AP30 - Bird Species Distribution Project: JSON

Wednesday, August 22, 2012

KEY TECHNOLOGIES and FEATURES

The stack we are putting together to support AP30 requirements includes:

Apache Cassandra Database. The database will house the full record details and will store the results of duplicate & outlier detection. It will also provide the persistence for the record vettings provided by Edgar.
Apache SOLR search indexes. These indexes will support the searching capabilities required by Edgar.
A processing chain implemented in Scala. This will include the algorithms for detecting duplicate records and environmental outliers. This custom code will then update search indexes to allow Edgar to filter for non-duplicates, and non-outliers hence improving the quality of the model and reducing the number of records to be vetted. The code for this component is accessible in the google code repository http://code.google.com/p/ala-portal/
Java Spring MVC web services.

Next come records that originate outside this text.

-- ==== Sys2Proof/Machine/Records.lean ====
section
/-! DEFINITION. The record commands (41_records_common.md R178 to R186): each dispatches on the standard to exactly one
per-standard rule (R171). -/

namespace Sys2Proof.Machine

/-- The time-input checks 1 to 7, in their order, each RANGE (41_records_common.md R173). -/
def checkTime (t0 t1 : Word) : Except ErrCode Unit := do
  require (tinReserved t0 == 0) .range
  require (1 ≤ tinYear t0 ∧ tinYear t0 ≤ 9999) .range
  require (1 ≤ tinMonth t0 ∧ tinMonth t0 ≤ 12) .range
  require (1 ≤ tinDay t0 ∧ tinDay t0 ≤ daysInMonth (tinYear t0) (tinMonth t0)) .range
  require (tinHour t0 ≤ 23) .range
  require (tinMinute t0 ≤ 59) .range
  require (t1 &&& tin1ReservedMask == 0) .range

/-- Check 8, the standard's own: WWVB_DUT1 <= 9; the others have none (41_records_common.md R173). -/
def checkTin1 (std : Std) (t1 : Word) : Except ErrCode Unit :=
  match std with
  | .dcf77 => .ok ()
  | .wwvb => require (wwvbTin1Legal t1) .range
  | .jjy => .ok ()
  | .bpc => .ok ()

/-- `ENCODE_std` (41_records_common.md R178). -/
def encodeRecord (std : Std) (y mo d h m : Nat) (t1 : Word) : Frame :=
  match std with
  | .dcf77 => encodeDcf77 y mo d h m t1
  | .wwvb => encodeWwvb y mo d h m t1
  | .jjy => encodeJjy y mo d h m t1
  | .bpc => encodeBpc y mo d h m t1

/-- `ENCODE_std` of TIN0's fields (41_records_common.md R178, 10_state.md R38). -/
def encodeTin (std : Std) (t0 t1 : Word) : Frame :=
  encodeRecord std (tinYear t0) (tinMonth t0) (tinDay t0) (tinHour t0) (tinMinute t0) t1

/-- `VALID_std` (41_records_common.md R183). -/
def validRecord (std : Std) (f : Frame) : Bool :=
  match std with
  | .dcf77 => validDcf77 f
  | .wwvb => validWwvb f
  | .jjy => validJjy f
  | .bpc => validBpc f

/-- `FIELD_std`, with the availability checks of R184 (41_records_common.md R182). -/
def fieldRecord (std : Std) (f : Frame) (fld : Field) : Except ErrCode Nat :=
  match std with
  | .dcf77 => fieldDcf77 f fld
  | .wwvb => fieldWwvb f fld
  | .jjy => fieldJjy f fld
  | .bpc => fieldBpc f fld

/-- FRAME, FRAME_TAG, RES0 = FRAME[63:0] and RES1 = FRAME[127:64] are written (41_records_common.md R178, R179). -/
def State.storeRecord (s : State) (std : Std) (f : Frame) : State :=
  (s.setFrame f std).setResults (frameLo f) (frameHi f)

/-- REC_ENCODE of one standard (41_records_common.md R178). -/
def recEncode (std : Std) (s : State) : Host.Outcome State Fault Refusal := commandEnd s do
  let t0 ← operandBits s.tin0
  let t1 ← operandBits s.tin1
  checkTime t0 t1
  checkTin1 std t1
  return s.storeRecord std (encodeTin std t0 t1)

/-- The frame a 60-bit load stores: reversed under MSB = 1 (41_records_common.md R179). -/
def loadFrame60 (msb : Bool) (raw : Nat) : Frame :=
  BitVec.ofNat 128 (if msb then reverseLow raw 60 else raw)

/-- REC_LOAD of a 60-bit standard (41_records_common.md R179). -/
def recLoad60 (std : Std) (msb : Bool) (s : State) : Host.Outcome State Fault Refusal := commandEnd s do
  let raw ← operand s.opa
  require (raw < 2 ^ 60) .range
  return s.storeRecord std (loadFrame60 msb raw)

/-- REC_LOAD.BPC: FRAME is OPB above OPA (41_records_common.md R179). -/
def recLoad120 (msb : Bool) (s : State) : Host.Outcome State Fault Refusal := commandEnd s do
  let lo ← operandBits s.opa
  let hi ← operandBits s.opb
  require (!msb) .unsupported
  require (hi.toNat < 2 ^ 56) .range
  return s.storeRecord .bpc (hi ++ lo)

/-- REC_ENCODE.DCF77 (41_records_common.md R178, 42_dcf77.md R201). -/
def execRecEncodeDcf77 (s : State) : Host.Outcome State Fault Refusal := recEncode .dcf77 s
/-- REC_ENCODE.WWVB (41_records_common.md R178, 43_wwvb.md R234). -/
def execRecEncodeWwvb (s : State) : Host.Outcome State Fault Refusal := recEncode .wwvb s
/-- REC_ENCODE.JJY (41_records_common.md R178, 44_jjy.md R263). -/
def execRecEncodeJjy (s : State) : Host.Outcome State Fault Refusal := recEncode .jjy s
/-- REC_ENCODE.BPC (41_records_common.md R178, 45_bpc.md R294). -/
def execRecEncodeBpc (s : State) : Host.Outcome State Fault Refusal := recEncode .bpc s

/-- REC_LOAD.DCF77 (41_records_common.md R179). -/
def execRecLoadDcf77 (msb : Bool) (s : State) : Host.Outcome State Fault Refusal := recLoad60 .dcf77 msb s
/-- REC_LOAD.WWVB (41_records_common.md R179). -/
def execRecLoadWwvb (msb : Bool) (s : State) : Host.Outcome State Fault Refusal := recLoad60 .wwvb msb s
/-- REC_LOAD.JJY (41_records_common.md R179). -/
def execRecLoadJjy (msb : Bool) (s : State) : Host.Outcome State Fault Refusal := recLoad60 .jjy msb s
/-- REC_LOAD.BPC (41_records_common.md R179). -/
def execRecLoadBpc (msb : Bool) (s : State) : Host.Outcome State Fault Refusal := recLoad120 msb s

/-- `FRAME[59:0]`, or the MSB0 form `reverse(FRAME, 60)` (41_records_common.md R180). -/
def rawValue (msb : Bool) (f : Frame) : Nat :=
  if msb then reverseLow f.toNat 60 else getLSB f 0 60

/-- REC_RAW (41_records_common.md R180). -/
def execRecRaw (msb : Bool) (s : State) : Host.Outcome State Fault Refusal := commandEnd s do
  requireFrame s
  require (s.frameTag.std != .bpc) .unsupported
  return s.setResults (toWord (rawValue msb s.frame)) 0

/-- REC_FIELD (41_records_common.md R182). The FIELD byte 0x15 to 0xFF, which no decoded word carries, is ILLEGAL
(30_encoding.md R108; notes/assumptions/19). -/
def execRecField (field : BitVec 8) (s : State) : Host.Outcome State Fault Refusal := commandEnd s do
  match fieldOfCode field with
  | none => throw .illegal
  | some fld =>
    requireFrame s
    let v ← fieldRecord s.frameTag.std s.frame fld
    return s.setResults (toWord v) 0

/-- REC_VALID (41_records_common.md R183). -/
def execRecValid (s : State) : Host.Outcome State Fault Refusal := commandEnd s do
  requireFrame s
  return s.setResults (toWord (validRecord s.frameTag.std s.frame).toNat) 0

/-- REC_SYM (41_records_common.md R181). -/
def execRecSym (s : State) : Host.Outcome State Fault Refusal := commandEnd s do
  let i ← operand s.opa
  requireFrame s
  require (s.frameTag.std == .bpc) .unsupported
  require (i ≤ 59) .range
  return s.setResults (toWord (symAt s.frame i)) 0

end Sys2Proof.Machine
end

These web services will provide the interface for the Edgar project to download snapshots of data for modelling and vetting purposes. They will also provide a write interface for submission of the vettings of bird records by expert users. The code for this component is accessible in the google code repository http://code.google.com/p/ala-portal/. An additional important functional requirement is for Edgar to be able to query for record deletions. Services will be developed to allow Edgar to keep track of these deletions that occur periodically when the ALA harvests from data providers.

Tuesday, July 31, 2012

PROJECT OUTPUTS #3 - VETTING SERVICES

The ALA has a web service that accepts a POST request with a JSON body that contains the information to support a vetting.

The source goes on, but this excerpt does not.